**Exercise instructions:** The expected output is exactly the lines below, starting at the line with "n with eyeAt" and ending at the line with "let s := if run", both included; no other line belongs in it.

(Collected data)
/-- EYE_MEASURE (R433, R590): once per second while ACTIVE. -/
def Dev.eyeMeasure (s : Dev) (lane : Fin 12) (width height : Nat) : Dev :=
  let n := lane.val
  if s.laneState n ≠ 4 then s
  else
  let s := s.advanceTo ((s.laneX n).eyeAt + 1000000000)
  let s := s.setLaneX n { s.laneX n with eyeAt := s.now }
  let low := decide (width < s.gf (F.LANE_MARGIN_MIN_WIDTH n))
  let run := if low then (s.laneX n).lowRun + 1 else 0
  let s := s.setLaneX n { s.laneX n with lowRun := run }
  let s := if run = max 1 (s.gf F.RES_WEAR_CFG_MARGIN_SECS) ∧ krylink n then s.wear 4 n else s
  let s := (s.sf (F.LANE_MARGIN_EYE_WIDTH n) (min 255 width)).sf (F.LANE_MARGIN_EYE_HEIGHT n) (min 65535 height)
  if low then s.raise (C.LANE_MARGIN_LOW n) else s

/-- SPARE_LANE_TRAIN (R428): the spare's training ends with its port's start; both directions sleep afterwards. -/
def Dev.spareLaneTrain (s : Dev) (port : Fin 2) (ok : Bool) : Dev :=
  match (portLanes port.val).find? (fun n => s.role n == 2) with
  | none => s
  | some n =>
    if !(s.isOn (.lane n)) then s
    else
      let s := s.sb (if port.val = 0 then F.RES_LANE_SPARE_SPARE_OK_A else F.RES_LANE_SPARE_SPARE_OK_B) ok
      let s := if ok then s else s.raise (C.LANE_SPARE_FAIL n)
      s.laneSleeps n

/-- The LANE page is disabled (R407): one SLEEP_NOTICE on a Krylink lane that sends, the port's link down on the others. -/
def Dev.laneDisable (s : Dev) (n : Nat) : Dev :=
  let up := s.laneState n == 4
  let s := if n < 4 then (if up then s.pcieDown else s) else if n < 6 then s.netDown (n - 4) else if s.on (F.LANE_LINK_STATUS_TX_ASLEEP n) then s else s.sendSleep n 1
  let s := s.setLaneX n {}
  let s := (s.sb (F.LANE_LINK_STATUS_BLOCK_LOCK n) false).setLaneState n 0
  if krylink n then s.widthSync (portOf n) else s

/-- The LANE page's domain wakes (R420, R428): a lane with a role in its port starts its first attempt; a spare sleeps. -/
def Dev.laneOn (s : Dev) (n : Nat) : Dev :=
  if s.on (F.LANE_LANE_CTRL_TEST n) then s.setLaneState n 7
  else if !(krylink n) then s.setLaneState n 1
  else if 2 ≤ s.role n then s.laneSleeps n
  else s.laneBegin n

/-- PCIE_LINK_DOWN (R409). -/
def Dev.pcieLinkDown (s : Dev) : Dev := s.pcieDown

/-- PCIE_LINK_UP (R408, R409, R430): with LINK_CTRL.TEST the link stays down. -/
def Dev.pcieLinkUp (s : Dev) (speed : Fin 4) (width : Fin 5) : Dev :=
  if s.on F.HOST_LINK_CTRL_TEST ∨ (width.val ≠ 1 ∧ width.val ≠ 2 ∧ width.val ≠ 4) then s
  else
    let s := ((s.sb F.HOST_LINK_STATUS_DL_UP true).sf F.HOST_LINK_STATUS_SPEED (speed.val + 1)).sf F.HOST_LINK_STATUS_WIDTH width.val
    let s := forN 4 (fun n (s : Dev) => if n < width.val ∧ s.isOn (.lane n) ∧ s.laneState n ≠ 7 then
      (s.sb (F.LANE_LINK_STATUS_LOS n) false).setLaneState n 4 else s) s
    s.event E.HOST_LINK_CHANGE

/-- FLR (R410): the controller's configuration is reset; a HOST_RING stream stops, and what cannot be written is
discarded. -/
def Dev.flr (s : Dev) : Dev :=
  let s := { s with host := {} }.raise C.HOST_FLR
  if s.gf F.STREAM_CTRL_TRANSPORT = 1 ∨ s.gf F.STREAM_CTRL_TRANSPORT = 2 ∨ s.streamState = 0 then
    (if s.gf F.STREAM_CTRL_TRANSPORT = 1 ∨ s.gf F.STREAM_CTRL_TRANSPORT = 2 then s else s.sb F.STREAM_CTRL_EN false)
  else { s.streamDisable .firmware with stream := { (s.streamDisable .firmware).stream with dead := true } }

* * *

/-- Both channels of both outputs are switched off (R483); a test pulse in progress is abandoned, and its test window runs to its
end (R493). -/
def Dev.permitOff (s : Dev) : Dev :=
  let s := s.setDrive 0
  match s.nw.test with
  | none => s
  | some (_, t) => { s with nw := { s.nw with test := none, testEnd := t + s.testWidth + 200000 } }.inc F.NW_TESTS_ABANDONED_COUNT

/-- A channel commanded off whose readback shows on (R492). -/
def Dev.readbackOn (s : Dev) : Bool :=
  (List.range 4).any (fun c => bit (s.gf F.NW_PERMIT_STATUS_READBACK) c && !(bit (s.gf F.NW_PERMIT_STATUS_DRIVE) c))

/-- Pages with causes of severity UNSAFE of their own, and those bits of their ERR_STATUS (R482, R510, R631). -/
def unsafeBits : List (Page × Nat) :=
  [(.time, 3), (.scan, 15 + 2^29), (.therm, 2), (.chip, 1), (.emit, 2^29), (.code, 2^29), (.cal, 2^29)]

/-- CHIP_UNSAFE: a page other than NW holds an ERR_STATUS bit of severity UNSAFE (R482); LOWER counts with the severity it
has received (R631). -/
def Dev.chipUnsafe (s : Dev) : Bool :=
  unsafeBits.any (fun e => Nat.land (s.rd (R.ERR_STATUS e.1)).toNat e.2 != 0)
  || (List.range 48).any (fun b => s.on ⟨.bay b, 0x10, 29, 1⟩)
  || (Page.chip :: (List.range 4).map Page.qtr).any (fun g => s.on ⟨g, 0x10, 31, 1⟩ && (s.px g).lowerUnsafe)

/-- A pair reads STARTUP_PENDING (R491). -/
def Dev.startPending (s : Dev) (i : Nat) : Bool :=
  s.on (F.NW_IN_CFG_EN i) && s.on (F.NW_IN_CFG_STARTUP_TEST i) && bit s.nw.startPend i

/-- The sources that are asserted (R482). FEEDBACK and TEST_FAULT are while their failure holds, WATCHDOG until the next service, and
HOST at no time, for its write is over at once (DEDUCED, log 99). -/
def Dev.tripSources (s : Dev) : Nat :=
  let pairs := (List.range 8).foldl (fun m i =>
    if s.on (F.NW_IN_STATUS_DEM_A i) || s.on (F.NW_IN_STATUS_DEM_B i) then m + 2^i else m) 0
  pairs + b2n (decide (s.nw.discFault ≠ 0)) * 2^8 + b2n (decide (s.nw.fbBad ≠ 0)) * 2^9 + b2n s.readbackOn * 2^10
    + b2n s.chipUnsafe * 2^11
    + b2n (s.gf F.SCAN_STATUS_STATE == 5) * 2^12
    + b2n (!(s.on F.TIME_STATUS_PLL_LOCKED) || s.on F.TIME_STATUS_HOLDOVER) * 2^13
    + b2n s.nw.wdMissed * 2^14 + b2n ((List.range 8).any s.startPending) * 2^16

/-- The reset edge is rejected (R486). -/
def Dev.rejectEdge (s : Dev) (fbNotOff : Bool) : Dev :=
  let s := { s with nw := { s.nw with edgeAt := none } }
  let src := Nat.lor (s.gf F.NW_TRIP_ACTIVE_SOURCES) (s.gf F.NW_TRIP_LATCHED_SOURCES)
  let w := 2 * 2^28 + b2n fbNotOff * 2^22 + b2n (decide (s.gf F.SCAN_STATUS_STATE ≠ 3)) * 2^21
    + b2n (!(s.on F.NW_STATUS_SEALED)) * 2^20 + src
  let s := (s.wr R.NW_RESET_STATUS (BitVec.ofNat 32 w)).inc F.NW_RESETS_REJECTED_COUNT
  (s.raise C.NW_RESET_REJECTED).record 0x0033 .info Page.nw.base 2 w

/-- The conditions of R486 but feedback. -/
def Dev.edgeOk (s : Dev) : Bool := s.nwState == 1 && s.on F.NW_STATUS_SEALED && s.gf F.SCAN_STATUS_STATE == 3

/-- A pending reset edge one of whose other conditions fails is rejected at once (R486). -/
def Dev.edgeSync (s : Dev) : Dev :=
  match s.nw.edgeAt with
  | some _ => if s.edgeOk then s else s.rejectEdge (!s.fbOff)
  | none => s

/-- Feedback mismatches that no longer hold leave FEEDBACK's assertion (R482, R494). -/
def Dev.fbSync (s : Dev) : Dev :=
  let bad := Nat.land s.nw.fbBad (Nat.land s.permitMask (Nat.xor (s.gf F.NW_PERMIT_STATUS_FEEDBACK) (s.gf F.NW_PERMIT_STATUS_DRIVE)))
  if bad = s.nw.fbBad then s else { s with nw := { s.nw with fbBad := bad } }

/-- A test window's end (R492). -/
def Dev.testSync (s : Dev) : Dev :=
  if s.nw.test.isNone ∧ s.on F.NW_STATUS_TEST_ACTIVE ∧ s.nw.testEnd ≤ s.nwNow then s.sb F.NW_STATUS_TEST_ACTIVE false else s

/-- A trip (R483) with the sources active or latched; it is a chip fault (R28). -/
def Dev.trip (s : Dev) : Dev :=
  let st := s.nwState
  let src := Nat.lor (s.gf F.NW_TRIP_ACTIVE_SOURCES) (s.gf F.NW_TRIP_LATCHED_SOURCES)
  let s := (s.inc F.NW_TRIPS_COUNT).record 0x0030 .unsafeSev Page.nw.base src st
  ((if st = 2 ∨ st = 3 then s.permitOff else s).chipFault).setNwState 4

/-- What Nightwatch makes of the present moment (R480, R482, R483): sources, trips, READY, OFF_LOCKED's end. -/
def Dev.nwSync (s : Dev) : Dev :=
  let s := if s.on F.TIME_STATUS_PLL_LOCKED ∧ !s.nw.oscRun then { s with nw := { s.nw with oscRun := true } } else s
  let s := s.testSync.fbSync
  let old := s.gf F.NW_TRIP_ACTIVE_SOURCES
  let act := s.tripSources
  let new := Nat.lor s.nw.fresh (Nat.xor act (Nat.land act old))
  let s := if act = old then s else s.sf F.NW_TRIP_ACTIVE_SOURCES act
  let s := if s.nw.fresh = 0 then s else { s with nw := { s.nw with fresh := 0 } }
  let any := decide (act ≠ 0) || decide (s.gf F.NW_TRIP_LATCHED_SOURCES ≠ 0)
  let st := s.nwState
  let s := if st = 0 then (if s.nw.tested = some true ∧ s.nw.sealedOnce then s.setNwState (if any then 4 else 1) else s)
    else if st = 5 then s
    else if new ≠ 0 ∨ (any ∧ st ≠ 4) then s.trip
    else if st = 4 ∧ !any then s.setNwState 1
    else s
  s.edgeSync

**Response to the exercise:**
  let s := s.setLaneX n { s.laneX n with eyeAt := s.now }
  let low := decide (width < s.gf (F.LANE_MARGIN_MIN_WIDTH n))
  let run := if low then (s.laneX n).lowRun + 1 else 0
  let s := s.setLaneX n { s.laneX n with lowRun := run }
  let s := if run = max 1 (s.gf F.RES_WEAR_CFG_MARGIN_SECS) ∧ krylink n then s.wear 4 n else s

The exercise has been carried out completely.